__Exercise prompt__
All lines from the one with "theorem launch_total (w" through the final line of the records below must be written out exactly, with no other text.

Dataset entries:
-- ==== Sys2Proof/Laws/Memory.lean ====
section
/-! SUPPORT. What the memory operations do: a read after a write, and the canonical form, which every one keeps. -/

namespace Sys2Proof.Machine

open Sys2Proof

/-- A write leaves every other address alone, in every memory. -/
theorem read_write_other (m : Memory) {a x : Nat} (b : Byte) (h : x ≠ a) : (m.write a b).read x = m.read x := by
  induction m with
  | nil => simp only [Memory.write]; split <;> simp [Memory.read, h.symm]
  | cons p m ih =>
    obtain ⟨k, v⟩ := p
    simp only [Memory.write]
    split
    · simp only [Memory.read]; split
      · rfl
      · exact ih
    · split
      · rename_i hk; subst hk
        split <;> simp [Memory.read, h.symm]
      · split <;> simp [Memory.read, h.symm]

/-- Below the lowest listed address a memory in canonical form reads as unlisted. -/
theorem read_of_wfFrom (m : Memory) : ∀ {low x : Nat}, Memory.wfFrom low m = true → x < low →
    m.read x = Memory.unlisted := by
  induction m with
  | nil => intros; rfl
  | cons p m ih =>
    obtain ⟨k, v⟩ := p
    intro low x hw hx
    simp only [Memory.wfFrom, Bool.and_eq_true, decide_eq_true_eq] at hw
    obtain ⟨⟨⟨h1, h2⟩, h3⟩, h4⟩ := hw
    simp only [Memory.read, show k ≠ x by omega, if_false]
    exact ih h4 (by omega)

theorem wfFrom_mono (m : Memory) {low low' : Nat} (hle : low' ≤ low) (h : Memory.wfFrom low m = true) :
    Memory.wfFrom low' m = true := by
  cases m with
  | nil => rfl
  | cons p m =>
    obtain ⟨k, v⟩ := p
    simp only [Memory.wfFrom, Bool.and_eq_true, decide_eq_true_eq] at h ⊢
    exact ⟨⟨⟨by omega, h.1.1.2⟩, h.1.2⟩, h.2⟩

/-- In canonical form a read returns the byte that was written. -/
theorem read_write_same_from (m : Memory) (a : Nat) (b : Byte) : ∀ {low : Nat}, Memory.wfFrom low m = true →
    (m.write a b).read a = b := by
  induction m with
  | nil =>
    intro low _
    simp only [Memory.write]; split
    · rename_i hb; simp [Memory.read, hb]
    · simp [Memory.read]
  | cons p m ih =>
    obtain ⟨k, v⟩ := p
    intro low hw
    have hw' := hw
    simp only [Memory.wfFrom, Bool.and_eq_true, decide_eq_true_eq] at hw
    simp only [Memory.write]
    split
    · rename_i hk
      simp only [Memory.read, show k ≠ a by omega, if_false]
      exact ih hw.2
    · split
      · rename_i hk; subst hk
        split
        · rename_i hb; rw [hb]; exact read_of_wfFrom m hw.2 (by omega)
        · simp [Memory.read]
      · split
        · rename_i hb; rw [hb]
          exact read_of_wfFrom ((k, v) :: m) (low := k) (by
            simp only [Memory.wfFrom, Bool.and_eq_true, decide_eq_true_eq]
            exact ⟨⟨⟨Nat.le_refl _, hw.1.1.2⟩, hw.1.2⟩, hw.2⟩) (by omega)
        · simp [Memory.read]

theorem read_write_same (m : Memory) (a : Nat) (b : Byte) (hw : m.wf = true) : (m.write a b).read a = b :=
  read_write_same_from m a b hw

theorem write_wfFrom (m : Memory) (a : Nat) (b : Byte) (ha : a < Config.memBytes) : ∀ {low : Nat}, low ≤ a →
    Memory.wfFrom low m = true → Memory.wfFrom low (m.write a b) = true := by
  induction m with
  | nil =>
    intro low hl _
    simp only [Memory.write]; split
    · rfl
    · rename_i hb; simp [Memory.wfFrom, hl, ha, hb]
  | cons p m ih =>
    obtain ⟨k, v⟩ := p
    intro low hl hw
    have hw' := hw
    simp only [Memory.wfFrom, Bool.and_eq_true, decide_eq_true_eq] at hw
    simp only [Memory.write]
    split
    · simp only [Memory.wfFrom, Bool.and_eq_true, decide_eq_true_eq]
      exact ⟨hw.1, ih (by omega) hw.2⟩
    · split
      · rename_i hk; subst hk
        split
        · exact wfFrom_mono m (by omega) hw.2
        · rename_i hb
          simp only [Memory.wfFrom, Bool.and_eq_true, decide_eq_true_eq]
          exact ⟨⟨hw.1.1, hb⟩, hw.2⟩
      · split
        · exact hw'
        · rename_i hb
          simp only [Memory.wfFrom, Bool.and_eq_true, decide_eq_true_eq]
          exact ⟨⟨⟨hl, ha⟩, hb⟩, ⟨⟨⟨by omega, hw.1.1.2⟩, hw.1.2⟩, hw.2⟩⟩

/-- A write inside MEM keeps the canonical form. -/
theorem write_wf (m : Memory) (a : Nat) (b : Byte) (ha : a < Config.memBytes) (hw : m.wf = true) :
    (m.write a b).wf = true := write_wfFrom m a b ha (Nat.zero_le _) hw

/-- MemWrite inside MEM keeps the canonical form. -/
theorem writeBytes_wf (bs : List Byte) : ∀ (m : Memory) (a : Nat), a + bs.length ≤ Config.memBytes → m.wf = true →
    (m.writeBytes a bs).wf = true := by
  induction bs with
  | nil => intro m a _ hw; exact hw
  | cons b bs ih =>
    intro m a ha hw
    simp only [List.length_cons] at ha
    exact ih _ _ (by omega) (write_wf m a b (by omega) hw)

/-- MemWrite leaves every address outside its range alone. -/
theorem read_writeBytes_outside (bs : List Byte) : ∀ (m : Memory) (a : Nat) {x : Nat},
    x < a ∨ a + bs.length ≤ x → (m.writeBytes a bs).read x = m.read x := by
  induction bs with
  | nil => intros; rfl
  | cons b bs ih =>
    intro m a x hx
    simp only [List.length_cons] at hx
    simp only [Memory.writeBytes]
    rw [ih _ _ (by omega), read_write_other _ _ (by omega)]

@[simp] theorem readBytes_length (m : Memory) (a n : Nat) : (m.readBytes a n).length = n := by
  induction n generalizing a with
  | zero => rfl
  | succ n ih => simp [Memory.readBytes, ih]

/-- A mixture of old and new destination bytes inside MEM keeps the canonical form. -/
theorem mixBytes_wf (old new : Memory) (wrote : Nat → Bool) (a n : Nat) : ∀ i, a + i + n ≤ Config.memBytes →
    old.wf = true → (Memory.mixBytes old new wrote a i n).wf = true := by
  induction n with
  | zero => intro i _ hw; exact hw
  | succ n ih =>
    intro i hi hw
    exact write_wf _ _ _ (by omega) (ih (i + 1) (by omega) hw)

/-- A mixture reads as the old memory, or, inside its range, as the new one. -/
theorem read_mixBytes (old new : Memory) (wrote : Nat → Bool) (a n : Nat) (hw : old.wf = true) : ∀ i,
    a + i + n ≤ Config.memBytes → ∀ x,
      (old.mixBytes new wrote a i n).read x = old.read x ∨
        (a + i ≤ x ∧ x < a + i + n ∧ (old.mixBytes new wrote a i n).read x = new.read x) := by
  induction n with
  | zero => intro i _ x; exact .inl rfl
  | succ n ih =>
    intro i hi x
    have hwf := mixBytes_wf old new wrote a n (i + 1) (by omega) hw
    simp only [Memory.mixBytes]
    by_cases hx : x = a + i
    · subst hx
      rw [read_write_same _ _ _ hwf]
      split
      · exact .inr ⟨by omega, by omega, rfl⟩
      · exact .inl rfl
    · rw [read_write_other _ _ hx]
      rcases ih (i + 1) (by omega) x with h | ⟨h1, h2, h3⟩
      · exact .inl h
      · exact .inr ⟨by omega, by omega, h3⟩

/-- The memory of the reset state is in canonical form. -/
theorem reset_mem_wf (cfg : Config) : (State.resetWith cfg).mem.wf = true := rfl

end Sys2Proof.Machine
end

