-- ==== Sys2Proof/Laws/Step.lean ====
section
/-! SUPPORT. Everything a step can do, said once: the host's access, and what it does. -/

namespace Sys2Proof.Machine

open Sys2Proof

section TakeAccess
variable (s : State) (rest : List HostAccess)
@[simp] theorem takeAccess_cfg : (s.takeAccess rest).cfg = s.cfg := rfl
@[simp] theorem takeAccess_ctx : (s.takeAccess rest).ctx = s.ctx := rfl
@[simp] theorem takeAccess_phase : (s.takeAccess rest).phase = s.phase := rfl
@[simp] theorem takeAccess_srcAddr : (s.takeAccess rest).srcAddr = s.srcAddr := rfl
@[simp] theorem takeAccess_srcLen : (s.takeAccess rest).srcLen = s.srcLen := rfl
@[simp] theorem takeAccess_auxAddr : (s.takeAccess rest).auxAddr = s.auxAddr := rfl
@[simp] theorem takeAccess_auxLen : (s.takeAccess rest).auxLen = s.auxLen := rfl
@[simp] theorem takeAccess_dstAddr : (s.takeAccess rest).dstAddr = s.dstAddr := rfl
@[simp] theorem takeAccess_err : (s.takeAccess rest).err = s.err := rfl
@[simp] theorem takeAccess_sticky : (s.takeAccess rest).sticky = s.sticky := rfl
@[simp] theorem takeAccess_kd : (s.takeAccess rest).kd = s.kd := rfl
@[simp] theorem takeAccess_mem : (s.takeAccess rest).mem = s.mem := rfl
@[simp] theorem takeAccess_host : (s.takeAccess rest).host = rest := rfl
@[simp] theorem takeAccess_reply : (s.takeAccess rest).reply = none := rfl
@[simp] theorem takeAccess_freeCount : (s.takeAccess rest).freeCount = s.freeCount := rfl
end TakeAccess

/-- A word that decodes is the word of its command. -/
theorem word_of_decode {w : Word} {i : Instr} (h : decode w = .ok i) : w = encode i := by
  unfold decode at h
  split at h
  · cases h
  · rename_i hz
    have hz : zeroField w = 0 := by simpa using hz
    have hz' := congrArg BitVec.toNat hz
    simp only [zeroField, BitVec.extractLsb'_toNat, Nat.shiftRight_eq_div_pow] at hz'
    have hw := w.isLt
    have ho : (opcodeField w).toNat = w.toNat := by
      simp only [opcodeField, BitVec.extractLsb'_toNat, Nat.shiftRight_eq_div_pow]
      have : (0 : BitVec 24).toNat = 0 := rfl
      omega
    apply BitVec.eq_of_toNat_eq
    rw [← ho]
    split at h <;> first | (cases h; simp_all [encode]) | cases h

/-- The inversion lemma of `step`. -/
theorem step_next {s t : State} (h : step s = .next t) :
    (s.host = [] ∧ t = s) ∨ ∃ a rest, s.host = a :: rest ∧ perform a (s.takeAccess rest) = .next t := by
  unfold step at h
  split at h
  · rename_i hh; injection h with h; exact .inl ⟨hh, h.symm⟩
  · rename_i a rest hh; exact .inr ⟨a, rest, hh, h⟩

/-- The inversion lemma of a host access. -/
theorem perform_next {a : HostAccess} {s t : State} (h : perform a s = .next t) :
    (∃ w, a = .regWrite 0 32 w ∧ launch w s = .next t) ∨
    (∃ n v, a = .regWrite n 32 v ∧ 0 < n ∧ n < 8 ∧ t = s.setOperand n v) ∨
    (∃ n, a = .regRead n 32 ∧ n < 8 ∧ t = { s with reply := some (.word (s.regRead n)) }) ∨
    (∃ x b, a = .memStore x b ∧ t = { s with mem := s.mem.write x.toNat b }) ∨
    (∃ x, a = .memLoad x ∧ t = { s with reply := some (.byte (s.mem.read x.toNat)) }) ∨
    (a = .reset ∧ t = s.resetEngine) ∨
    (∃ w, a = .cutCommand w ∧ t = { s.resetEngine with mem := s.cutMemory w, freeCount := s.freeCount + 1 }) := by
  cases a with
  | regWrite n width v =>
    simp only [perform, portCheck] at h
    by_cases h8 : n ≥ 8
    · simp [h8] at h
    by_cases hw : width = 32
    · subst hw
      simp only [h8, if_false, ne_eq, not_true, State.regWrite] at h
      by_cases h0 : n = 0
      · subst h0; simp only [if_true] at h; exact .inl ⟨v, rfl, h⟩
      · simp only [h0, if_false] at h; injection h with h
        exact .inr (.inl ⟨n, v, rfl, by omega, by omega, h.symm⟩)
    · simp [h8, hw] at h
  | regRead n width =>
    simp only [perform, portCheck] at h
    by_cases h8 : n ≥ 8
    · simp [h8] at h
    by_cases hw : width = 32
    · subst hw
      simp only [h8, if_false, ne_eq, not_true] at h
      injection h with h
      exact .inr (.inr (.inl ⟨n, rfl, by omega, h.symm⟩))
    · simp [h8, hw] at h
  | memStore x b => injection h with h; exact .inr (.inr (.inr (.inl ⟨x, b, rfl, h.symm⟩)))
  | memLoad x => injection h with h; exact .inr (.inr (.inr (.inr (.inl ⟨x, rfl, h.symm⟩))))
  | reset => injection h with h; exact .inr (.inr (.inr (.inr (.inr (.inl ⟨rfl, h.symm⟩)))))
  | cutCommand w => injection h with h; exact .inr (.inr (.inr (.inr (.inr (.inr ⟨w, rfl, h.symm⟩)))))

/-- The inversion lemma of a CMD write. -/
theorem launch_next {w : Word} {s t : State} (h : launch w s = .next t) :
    (∃ i, decode w = .ok i ∧ exec i s = .next t) ∨ ((∃ e, decode w = .error e) ∧ t = s.refuse .illegalCmd) := by
  unfold launch at h
  split at h
  · rename_i i hi; exact .inl ⟨i, hi, h⟩
  · rename_i e he; injection h with h; exact .inr ⟨⟨e, he⟩, h.symm⟩

theorem launch_total (w : Word) (s : State) : ∃ t, launch w s = .next t := by
  unfold launch
  split
  · exact exec_total _ _
  · exact ⟨_, rfl⟩

/-- MEM after a command cut short by reset: unchanged, or a mixture in the destination of a command that would have
completed. -/
theorem cutMemory_cases (s : State) (w : Word) :
    s.cutMemory w = s.mem ∨ ∃ i u, decode w = .ok i ∧ exec i s = .next u ∧ u.err = .ok ∧
      s.cutMemory w =
        Memory.mixBytes s.mem u.mem (Config.cutWrote s.freeCount) s.dstAddr.toNat 0 (destBytes i) := by
  unfold State.cutMemory
  split
  · exact .inl rfl
  · rename_i i hd
    obtain ⟨u, hu⟩ := exec_total i s
    rw [hu]
    simp only
    split
    · rename_i he; exact .inr ⟨i, u, hd, hu, he, rfl⟩
    · exact .inl rfl

theorem cutMemory_wf (s : State) (w : Word) (h : s.mem.wf = true) : (s.cutMemory w).wf = true := by
  rcases cutMemory_cases s w with h1 | ⟨i, u, _, hu, he, h1⟩
  · rw [h1]; exact h
  · rw [h1]
    rcases exec_dst_inRange i hu he with h0 | hr
    · rw [h0]; exact h
    · exact mixBytes_wf _ _ _ _ _ 0 (by simpa using hr) h

end Sys2Proof.Machine
end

__Answer for the task__
theorem launch_total (w : Word) (s : State) : ∃ t, launch w s = .next t := by
  unfold launch
  split
  · exact exec_total _ _
  · exact ⟨_, rfl⟩

/-- MEM after a command cut short by reset: unchanged, or a mixture in the destination of a command that would have
completed. -/
theorem cutMemory_cases (s : State) (w : Word) :
    s.cutMemory w = s.mem ∨ ∃ i u, decode w = .ok i ∧ exec i s = .next u ∧ u.err = .ok ∧
      s.cutMemory w =
        Memory.mixBytes s.mem u.mem (Config.cutWrote s.freeCount) s.dstAddr.toNat 0 (destBytes i) := by
  unfold State.cutMemory
  split
  · exact .inl rfl
  · rename_i i hd
    obtain ⟨u, hu⟩ := exec_total i s
    rw [hu]
    simp only
    split
    · rename_i he; exact .inr ⟨i, u, hd, hu, he, rfl⟩
    · exact .inl rfl

theorem cutMemory_wf (s : State) (w : Word) (h : s.mem.wf = true) : (s.cutMemory w).wf = true := by
  rcases cutMemory_cases s w with h1 | ⟨i, u, _, hu, he, h1⟩
  · rw [h1]; exact h
  · rw [h1]
    rcases exec_dst_inRange i hu he with h0 | hr
    · rw [h0]; exact h
    · exact mixBytes_wf _ _ _ _ _ 0 (by simpa using hr) h

end Sys2Proof.Machine
end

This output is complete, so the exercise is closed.